Task inputs START
-- ==== Sys2Proof/Machine/Bc6hTables.lean ====
section
/-! DEFINITION. The BC6H tables (46_bc6h_tables.md): modes, bit layouts, two-region shapes, fix-up pixels, weights. ROM, never written (10_state.md R32). The numbers are the spec's, which marks them as general knowledge (G9 to G13; log 15). -/

namespace Sys2Proof.Machine

/-- The four endpoints: `w` and `x` are A and B of region 0, `y` and `z` A and B of region 1 (R330). -/
inductive EndpointId where
  | w
  | x
  | y
  | z
deriving DecidableEq, Repr

/-- The components of an endpoint (R330). -/
inductive Comp where
  | r
  | g
  | b
deriving DecidableEq, Repr

/-- A header field: the selector, the shape, or one component of one endpoint (R334). -/
inductive Field6H where
  | m
  | d
  | ep (c : Comp) (e : EndpointId)
deriving DecidableEq, Repr

/-- A run `lo..hi = f[first..last]` of a bit layout: block bit `lo` holds `f[first]`, and so on to block bit `hi`, which holds `f[last]` (R382). -/
structure BitRun where
  lo : Nat
  hi : Nat
  field : Field6H
  first : Nat
  last : Nat
deriving DecidableEq, Repr

/-- The field bit that block bit `p` of the run holds; a run descends where `last < first` (R382). -/
def BitRun.fieldBit (run : BitRun) (p : Nat) : Nat :=
  if run.first ≤ run.last then run.first + (p - run.lo) else run.first - (p - run.lo)

/-- The field `rw`. -/
abbrev rW : Field6H := .ep .r .w

/-- The field `rx`. -/
abbrev rX : Field6H := .ep .r .x

/-- The field `ry`. -/
abbrev rY : Field6H := .ep .r .y

/-- The field `rz`. -/
abbrev rZ : Field6H := .ep .r .z

/-- The field `gw`. -/
abbrev gW : Field6H := .ep .g .w

/-- The field `gx`. -/
abbrev gX : Field6H := .ep .g .x

/-- The field `gy`. -/
abbrev gY : Field6H := .ep .g .y

/-- The field `gz`. -/
abbrev gZ : Field6H := .ep .g .z

/-- The field `bw`. -/
abbrev bW : Field6H := .ep .b .w

/-- The field `bx`. -/
abbrev bX : Field6H := .ep .b .x

/-- The field `by`. -/
abbrev bY : Field6H := .ep .b .y

/-- The field `bz`. -/
abbrev bZ : Field6H := .ep .b .z

/-- A mode record (R330, R380): number, selector, regions minus one, delta-transformed, index precision, precisions of the anchor and of the other endpoints. -/
structure Mode6H where
  num : Nat
  sel : Nat
  parts : Nat
  tr : Bool
  ip : Nat
  precW : Triple Nat
  precX : Triple Nat
  layout : List BitRun
deriving DecidableEq, Repr

/-- The bit layout of mode 1 (R382). -/
def layout1 : List BitRun :=
  [ ⟨0, 1, .m, 0, 1⟩, ⟨2, 2, gY, 4, 4⟩, ⟨3, 3, bY, 4, 4⟩, ⟨4, 4, bZ, 4, 4⟩, ⟨5, 14, rW, 0, 9⟩, ⟨15, 24, gW, 0, 9⟩,
    ⟨25, 34, bW, 0, 9⟩, ⟨35, 39, rX, 0, 4⟩, ⟨40, 40, gZ, 4, 4⟩, ⟨41, 44, gY, 0, 3⟩, ⟨45, 49, gX, 0, 4⟩,
    ⟨50, 50, bZ, 0, 0⟩, ⟨51, 54, gZ, 0, 3⟩, ⟨55, 59, bX, 0, 4⟩, ⟨60, 60, bZ, 1, 1⟩, ⟨61, 64, bY, 0, 3⟩,
    ⟨65, 69, rY, 0, 4⟩, ⟨70, 70, bZ, 2, 2⟩, ⟨71, 75, rZ, 0, 4⟩, ⟨76, 76, bZ, 3, 3⟩, ⟨77, 81, .d, 0, 4⟩ ]

/-- The bit layout of mode 2 (R382). -/
def layout2 : List BitRun :=
  [ ⟨0, 1, .m, 0, 1⟩, ⟨2, 2, gY, 5, 5⟩, ⟨3, 4, gZ, 4, 5⟩, ⟨5, 11, rW, 0, 6⟩, ⟨12, 13, bZ, 0, 1⟩, ⟨14, 14, bY, 4, 4⟩,
    ⟨15, 21, gW, 0, 6⟩, ⟨22, 22, bY, 5, 5⟩, ⟨23, 23, bZ, 2, 2⟩, ⟨24, 24, gY, 4, 4⟩, ⟨25, 31, bW, 0, 6⟩,
    ⟨32, 32, bZ, 3, 3⟩, ⟨33, 34, bZ, 5, 4⟩, ⟨35, 40, rX, 0, 5⟩, ⟨41, 44, gY, 0, 3⟩, ⟨45, 50, gX, 0, 5⟩,
    ⟨51, 54, gZ, 0, 3⟩, ⟨55, 60, bX, 0, 5⟩, ⟨61, 64, bY, 0, 3⟩, ⟨65, 70, rY, 0, 5⟩, ⟨71, 76, rZ, 0, 5⟩,
    ⟨77, 81, .d, 0, 4⟩ ]

/-- The bit layout of mode 3 (R382). -/
def layout3 : List BitRun :=
  [ ⟨0, 4, .m, 0, 4⟩, ⟨5, 14, rW, 0, 9⟩, ⟨15, 24, gW, 0, 9⟩, ⟨25, 34, bW, 0, 9⟩, ⟨35, 39, rX, 0, 4⟩,
    ⟨40, 40, rW, 10, 10⟩, ⟨41, 44, gY, 0, 3⟩, ⟨45, 48, gX, 0, 3⟩, ⟨49, 49, gW, 10, 10⟩, ⟨50, 50, bZ, 0, 0⟩,
    ⟨51, 54, gZ, 0, 3⟩, ⟨55, 58, bX, 0, 3⟩, ⟨59, 59, bW, 10, 10⟩, ⟨60, 60, bZ, 1, 1⟩, ⟨61, 64, bY, 0, 3⟩,
    ⟨65, 69, rY, 0, 4⟩, ⟨70, 70, bZ, 2, 2⟩, ⟨71, 75, rZ, 0, 4⟩, ⟨76, 76, bZ, 3, 3⟩, ⟨77, 81, .d, 0, 4⟩ ]

/-- The bit layout of mode 4 (R382). -/
def layout4 : List BitRun :=
  [ ⟨0, 4, .m, 0, 4⟩, ⟨5, 14, rW, 0, 9⟩, ⟨15, 24, gW, 0, 9⟩, ⟨25, 34, bW, 0, 9⟩, ⟨35, 38, rX, 0, 3⟩,
    ⟨39, 39, rW, 10, 10⟩, ⟨40, 40, gZ, 4, 4⟩, ⟨41, 44, gY, 0, 3⟩, ⟨45, 49, gX, 0, 4⟩, ⟨50, 50, gW, 10, 10⟩,
    ⟨51, 54, gZ, 0, 3⟩, ⟨55, 58, bX, 0, 3⟩, ⟨59, 59, bW, 10, 10⟩, ⟨60, 60, bZ, 1, 1⟩, ⟨61, 64, bY, 0, 3⟩,
    ⟨65, 68, rY, 0, 3⟩, ⟨69, 69, bZ, 0, 0⟩, ⟨70, 70, bZ, 2, 2⟩, ⟨71, 74, rZ, 0, 3⟩, ⟨75, 75, gY, 4, 4⟩,
    ⟨76, 76, bZ, 3, 3⟩, ⟨77, 81, .d, 0, 4⟩ ]

/-- The bit layout of mode 5 (R382). -/
def layout5 : List BitRun :=
  [ ⟨0, 4, .m, 0, 4⟩, ⟨5, 14, rW, 0, 9⟩, ⟨15, 24, gW, 0, 9⟩, ⟨25, 34, bW, 0, 9⟩, ⟨35, 38, rX, 0, 3⟩,
    ⟨39, 39, rW, 10, 10⟩, ⟨40, 40, bY, 4, 4⟩, ⟨41, 44, gY, 0, 3⟩, ⟨45, 48, gX, 0, 3⟩, ⟨49, 49, gW, 10, 10⟩,
    ⟨50, 50, bZ, 0, 0⟩, ⟨51, 54, gZ, 0, 3⟩, ⟨55, 59, bX, 0, 4⟩, ⟨60, 60, bW, 10, 10⟩, ⟨61, 64, bY, 0, 3⟩,
    ⟨65, 68, rY, 0, 3⟩, ⟨69, 70, bZ, 1, 2⟩, ⟨71, 74, rZ, 0, 3⟩, ⟨75, 76, bZ, 4, 3⟩, ⟨77, 81, .d, 0, 4⟩ ]

/-- The bit layout of mode 6 (R382). -/
def layout6 : List BitRun :=
  [ ⟨0, 4, .m, 0, 4⟩, ⟨5, 13, rW, 0, 8⟩, ⟨14, 14, bY, 4, 4⟩, ⟨15, 23, gW, 0, 8⟩, ⟨24, 24, gY, 4, 4⟩,
    ⟨25, 33, bW, 0, 8⟩, ⟨34, 34, bZ, 4, 4⟩, ⟨35, 39, rX, 0, 4⟩, ⟨40, 40, gZ, 4, 4⟩, ⟨41, 44, gY, 0, 3⟩,
    ⟨45, 49, gX, 0, 4⟩, ⟨50, 50, bZ, 0, 0⟩, ⟨51, 54, gZ, 0, 3⟩, ⟨55, 59, bX, 0, 4⟩, ⟨60, 60, bZ, 1, 1⟩,
    ⟨61, 64, bY, 0, 3⟩, ⟨65, 69, rY, 0, 4⟩, ⟨70, 70, bZ, 2, 2⟩, ⟨71, 75, rZ, 0, 4⟩, ⟨76, 76, bZ, 3, 3⟩,
    ⟨77, 81, .d, 0, 4⟩ ]

/-- The bit layout of mode 7 (R382). -/
def layout7 : List BitRun :=
  [ ⟨0, 4, .m, 0, 4⟩, ⟨5, 12, rW, 0, 7⟩, ⟨13, 13, gZ, 4, 4⟩, ⟨14, 14, bY, 4, 4⟩, ⟨15, 22, gW, 0, 7⟩,
    ⟨23, 23, bZ, 2, 2⟩, ⟨24, 24, gY, 4, 4⟩, ⟨25, 32, bW, 0, 7⟩, ⟨33, 34, bZ, 3, 4⟩, ⟨35, 40, rX, 0, 5⟩,
    ⟨41, 44, gY, 0, 3⟩, ⟨45, 49, gX, 0, 4⟩, ⟨50, 50, bZ, 0, 0⟩, ⟨51, 54, gZ, 0, 3⟩, ⟨55, 59, bX, 0, 4⟩,
    ⟨60, 60, bZ, 1, 1⟩, ⟨61, 64, bY, 0, 3⟩, ⟨65, 70, rY, 0, 5⟩, ⟨71, 76, rZ, 0, 5⟩, ⟨77, 81, .d, 0, 4⟩ ]

/-- The bit layout of mode 8 (R382). -/
def layout8 : List BitRun :=
  [ ⟨0, 4, .m, 0, 4⟩, ⟨5, 12, rW, 0, 7⟩, ⟨13, 13, bZ, 0, 0⟩, ⟨14, 14, bY, 4, 4⟩, ⟨15, 22, gW, 0, 7⟩,
    ⟨23, 24, gY, 5, 4⟩, ⟨25, 32, bW, 0, 7⟩, ⟨33, 33, gZ, 5, 5⟩, ⟨34, 34, bZ, 4, 4⟩, ⟨35, 39, rX, 0, 4⟩,
    ⟨40, 40, gZ, 4, 4⟩, ⟨41, 44, gY, 0, 3⟩, ⟨45, 50, gX, 0, 5⟩, ⟨51, 54, gZ, 0, 3⟩, ⟨55, 59, bX, 0, 4⟩,
    ⟨60, 60, bZ, 1, 1⟩, ⟨61, 64, bY, 0, 3⟩, ⟨65, 69, rY, 0, 4⟩, ⟨70, 70, bZ, 2, 2⟩, ⟨71, 75, rZ, 0, 4⟩,
    ⟨76, 76, bZ, 3, 3⟩, ⟨77, 81, .d, 0, 4⟩ ]

/-- The bit layout of mode 9 (R382). -/
def layout9 : List BitRun :=
  [ ⟨0, 4, .m, 0, 4⟩, ⟨5, 12, rW, 0, 7⟩, ⟨13, 13, bZ, 1, 1⟩, ⟨14, 14, bY, 4, 4⟩, ⟨15, 22, gW, 0, 7⟩,
    ⟨23, 23, bY, 5, 5⟩, ⟨24, 24, gY, 4, 4⟩, ⟨25, 32, bW, 0, 7⟩, ⟨33, 34, bZ, 5, 4⟩, ⟨35, 39, rX, 0, 4⟩,
    ⟨40, 40, gZ, 4, 4⟩, ⟨41, 44, gY, 0, 3⟩, ⟨45, 49, gX, 0, 4⟩, ⟨50, 50, bZ, 0, 0⟩, ⟨51, 54, gZ, 0, 3⟩,
    ⟨55, 60, bX, 0, 5⟩, ⟨61, 64, bY, 0, 3⟩, ⟨65, 69, rY, 0, 4⟩, ⟨70, 70, bZ, 2, 2⟩, ⟨71, 75, rZ, 0, 4⟩,
    ⟨76, 76, bZ, 3, 3⟩, ⟨77, 81, .d, 0, 4⟩ ]

/-- The bit layout of mode 10 (R382). -/
def layout10 : List BitRun :=
  [ ⟨0, 4, .m, 0, 4⟩, ⟨5, 10, rW, 0, 5⟩, ⟨11, 11, gZ, 4, 4⟩, ⟨12, 13, bZ, 0, 1⟩, ⟨14, 14, bY, 4, 4⟩,
    ⟨15, 20, gW, 0, 5⟩, ⟨21, 21, gY, 5, 5⟩, ⟨22, 22, bY, 5, 5⟩, ⟨23, 23, bZ, 2, 2⟩, ⟨24, 24, gY, 4, 4⟩,
    ⟨25, 30, bW, 0, 5⟩, ⟨31, 31, gZ, 5, 5⟩, ⟨32, 32, bZ, 3, 3⟩, ⟨33, 34, bZ, 5, 4⟩, ⟨35, 40, rX, 0, 5⟩,
    ⟨41, 44, gY, 0, 3⟩, ⟨45, 50, gX, 0, 5⟩, ⟨51, 54, gZ, 0, 3⟩, ⟨55, 60, bX, 0, 5⟩, ⟨61, 64, bY, 0, 3⟩,
    ⟨65, 70, rY, 0, 5⟩, ⟨71, 76, rZ, 0, 5⟩, ⟨77, 81, .d, 0, 4⟩ ]

/-- The bit layout of mode 11 (R382). -/
def layout11 : List BitRun :=
  [ ⟨0, 4, .m, 0, 4⟩, ⟨5, 14, rW, 0, 9⟩, ⟨15, 24, gW, 0, 9⟩, ⟨25, 34, bW, 0, 9⟩, ⟨35, 44, rX, 0, 9⟩,
    ⟨45, 54, gX, 0, 9⟩, ⟨55, 64, bX, 0, 9⟩ ]

/-- The bit layout of mode 12 (R382). -/
def layout12 : List BitRun :=
  [ ⟨0, 4, .m, 0, 4⟩, ⟨5, 14, rW, 0, 9⟩, ⟨15, 24, gW, 0, 9⟩, ⟨25, 34, bW, 0, 9⟩, ⟨35, 43, rX, 0, 8⟩,
    ⟨44, 44, rW, 10, 10⟩, ⟨45, 53, gX, 0, 8⟩, ⟨54, 54, gW, 10, 10⟩, ⟨55, 63, bX, 0, 8⟩, ⟨64, 64, bW, 10, 10⟩ ]

/-- The bit layout of mode 13 (R382). -/
def layout13 : List BitRun :=
  [ ⟨0, 4, .m, 0, 4⟩, ⟨5, 14, rW, 0, 9⟩, ⟨15, 24, gW, 0, 9⟩, ⟨25, 34, bW, 0, 9⟩, ⟨35, 42, rX, 0, 7⟩,
    ⟨43, 44, rW, 11, 10⟩, ⟨45, 52, gX, 0, 7⟩, ⟨53, 54, gW, 11, 10⟩, ⟨55, 62, bX, 0, 7⟩, ⟨63, 64, bW, 11, 10⟩ ]

/-- The bit layout of mode 14 (R382). -/
def layout14 : List BitRun :=
  [ ⟨0, 4, .m, 0, 4⟩, ⟨5, 14, rW, 0, 9⟩, ⟨15, 24, gW, 0, 9⟩, ⟨25, 34, bW, 0, 9⟩, ⟨35, 38, rX, 0, 3⟩,
    ⟨39, 44, rW, 15, 10⟩, ⟨45, 48, gX, 0, 3⟩, ⟨49, 54, gW, 15, 10⟩, ⟨55, 58, bX, 0, 3⟩, ⟨59, 64, bW, 15, 10⟩ ]

/-- The two-region modes 1 to 10 (R380). -/
def twoRegionModes : List Mode6H :=
  [ ⟨1, 0x00, 1, true, 3, ⟨10, 10, 10⟩, ⟨5, 5, 5⟩, layout1⟩,
    ⟨2, 0x01, 1, true, 3, ⟨7, 7, 7⟩, ⟨6, 6, 6⟩, layout2⟩,
    ⟨3, 0x02, 1, true, 3, ⟨11, 11, 11⟩, ⟨5, 4, 4⟩, layout3⟩,
    ⟨4, 0x06, 1, true, 3, ⟨11, 11, 11⟩, ⟨4, 5, 4⟩, layout4⟩,
    ⟨5, 0x0A, 1, true, 3, ⟨11, 11, 11⟩, ⟨4, 4, 5⟩, layout5⟩,
    ⟨6, 0x0E, 1, true, 3, ⟨9, 9, 9⟩, ⟨5, 5, 5⟩, layout6⟩,
    ⟨7, 0x12, 1, true, 3, ⟨8, 8, 8⟩, ⟨6, 5, 5⟩, layout7⟩,
    ⟨8, 0x16, 1, true, 3, ⟨8, 8, 8⟩, ⟨5, 6, 5⟩, layout8⟩,
    ⟨9, 0x1A, 1, true, 3, ⟨8, 8, 8⟩, ⟨5, 5, 6⟩, layout9⟩,
    ⟨10, 0x1E, 1, false, 3, ⟨6, 6, 6⟩, ⟨6, 6, 6⟩, layout10⟩ ]

/-- The one-region modes 11 to 14 (R380). -/
def oneRegionModes : List Mode6H :=
  [ ⟨11, 0x03, 0, false, 4, ⟨10, 10, 10⟩, ⟨10, 10, 10⟩, layout11⟩,
    ⟨12, 0x07, 0, true, 4, ⟨11, 11, 11⟩, ⟨9, 9, 9⟩, layout12⟩,
    ⟨13, 0x0B, 0, true, 4, ⟨12, 12, 12⟩, ⟨8, 8, 8⟩, layout13⟩,
    ⟨14, 0x0F, 0, true, 4, ⟨16, 16, 16⟩, ⟨4, 4, 4⟩, layout14⟩ ]

/-- The 14 modes (R380). -/
def modes6H : List Mode6H := twoRegionModes ++ oneRegionModes

/-! Each row of the shape tables is written as the spec prints it, pixel 0 first, four pixels to a group, as one number of sixteen decimal digits. -/

/-- Two-region shapes 0 to 15 (R384). -/
def shapes2Part0 : List Nat :=
  [ 0011_0011_0011_0011, 0001_0001_0001_0001, 0111_0111_0111_0111, 0001_0011_0011_0111,
    0000_0001_0001_0011, 0011_0111_0111_1111, 0001_0011_0111_1111, 0000_0001_0011_0111,
    0000_0000_0001_0011, 0011_0111_1111_1111, 0000_0001_0111_1111, 0000_0000_0001_0111,
    0001_0111_1111_1111, 0000_0000_1111_1111, 0000_1111_1111_1111, 0000_0000_0000_1111 ]

/-- Two-region shapes 16 to 31 (R384). -/
def shapes2Part1 : List Nat :=
  [ 0000_1000_1110_1111, 0111_0001_0000_0000, 0000_0000_1000_1110, 0111_0011_0001_0000,
    0011_0001_0000_0000, 0000_1000_1100_1110, 0000_0000_1000_1100, 0111_0011_0011_0001,
    0011_0001_0001_0000, 0000_1000_1000_1100, 0110_0110_0110_0110, 0011_0110_0110_1100,
    0001_0111_1110_1000, 0000_1111_1111_0000, 0111_0001_1000_1110, 0011_1001_1001_1100 ]

/-- Two-region shapes 32 to 47 (R384). -/
def shapes2Part2 : List Nat :=
  [ 0101_0101_0101_0101, 0000_1111_0000_1111, 0101_1010_0101_1010, 0011_0011_1100_1100,
    0011_1100_0011_1100, 0101_0101_1010_1010, 0110_1001_0110_1001, 0101_1010_1010_0101,
    0111_0011_1100_1110, 0001_0011_1100_1000, 0011_0010_0100_1100, 0011_1011_1101_1100,
    0110_1001_1001_0110, 0011_1100_1100_0011, 0110_0110_1001_1001, 0000_0110_0110_0000 ]

/-- Two-region shapes 48 to 63 (R384). -/
def shapes2Part3 : List Nat :=
  [ 0100_1110_0100_0000, 0010_0111_0010_0000, 0000_0010_0111_0010, 0000_0100_1110_0100,
    0110_1100_1001_0011, 0011_0110_1100_1001, 0110_0011_1001_1100, 0011_1001_1100_0110,
    0110_1100_1100_1001, 0110_0011_0011_1001, 0111_1110_1000_0001, 0001_1000_1110_0111,
    0000_1111_0011_0011, 0011_0011_1111_0000, 0010_0010_1110_1110, 0100_0100_0111_0111 ]

/-- `P2`, the 64 two-region shapes (R384). -/
def shapes2 : List Nat := shapes2Part0 ++ shapes2Part1 ++ shapes2Part2 ++ shapes2Part3

/-- Digit `i` of a row of sixteen decimal digits, the first being digit 0. -/
def rowDigit (row i : Nat) : Nat := row / 10 ^ (15 - i) % 10

/-- `P2[shape][i]`: the region of pixel `i` under two-region shape `shape` (R384). -/
def region2 (shape i : Nat) : Nat := rowDigit (shapes2.getD shape 0) i

/-- `A2`, the fix-up pixel of region 1 for each two-region shape (R385). -/
def fixups2 : List Nat :=
  [ 15, 15, 15, 15, 15, 15, 15, 15,
    15, 15, 15, 15, 15, 15, 15, 15,
    15, 2, 8, 2, 2, 8, 8, 15,
    2, 8, 2, 2, 8, 8, 2, 2,
    15, 15, 6, 8, 2, 8, 15, 15,
    2, 8, 2, 2, 2, 15, 15, 6,
    6, 2, 6, 8, 15, 15, 2, 2,
    15, 15, 15, 15, 15, 2, 2, 15 ]

/-- `A2[shape]` (R385). -/
def fixup2 (shape : Nat) : Nat := fixups2.getD shape 0

/-- `W3`, the weights of 3-bit indices (R386). -/
def weights3 : List Nat := [0, 9, 18, 27, 37, 46, 55, 64]

/-- `W4`, the weights of 4-bit indices (R386). -/
def weights4 : List Nat := [0, 4, 9, 13, 17, 21, 26, 30, 34, 38, 43, 47, 51, 55, 60, 64]

/-- `W2`, the weights of 2-bit indices (R494). -/
def weights2 : List Nat := [0, 21, 43, 64]

/-- The weight of index `k` of width `ip` (R386, R494). -/
def weight (ip k : Nat) : Nat := (if ip = 2 then weights2 else if ip = 3 then weights3 else weights4).getD k 0

end Sys2Proof.Machine
end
Task inputs END
Task details:
Identify each line in the entries with the word "last" and copy it.

Response area:
/-- A run `lo..hi = f[first..last]` of a bit layout: block bit `lo` holds `f[first]`, and so on to block bit `hi`, which holds `f[last]` (R382). -/
  last : Nat
/-- The field bit that block bit `p` of the run holds; a run descends where `last < first` (R382). -/
  if run.first ≤ run.last then run.first + (p - run.lo) else run.first - (p - run.lo)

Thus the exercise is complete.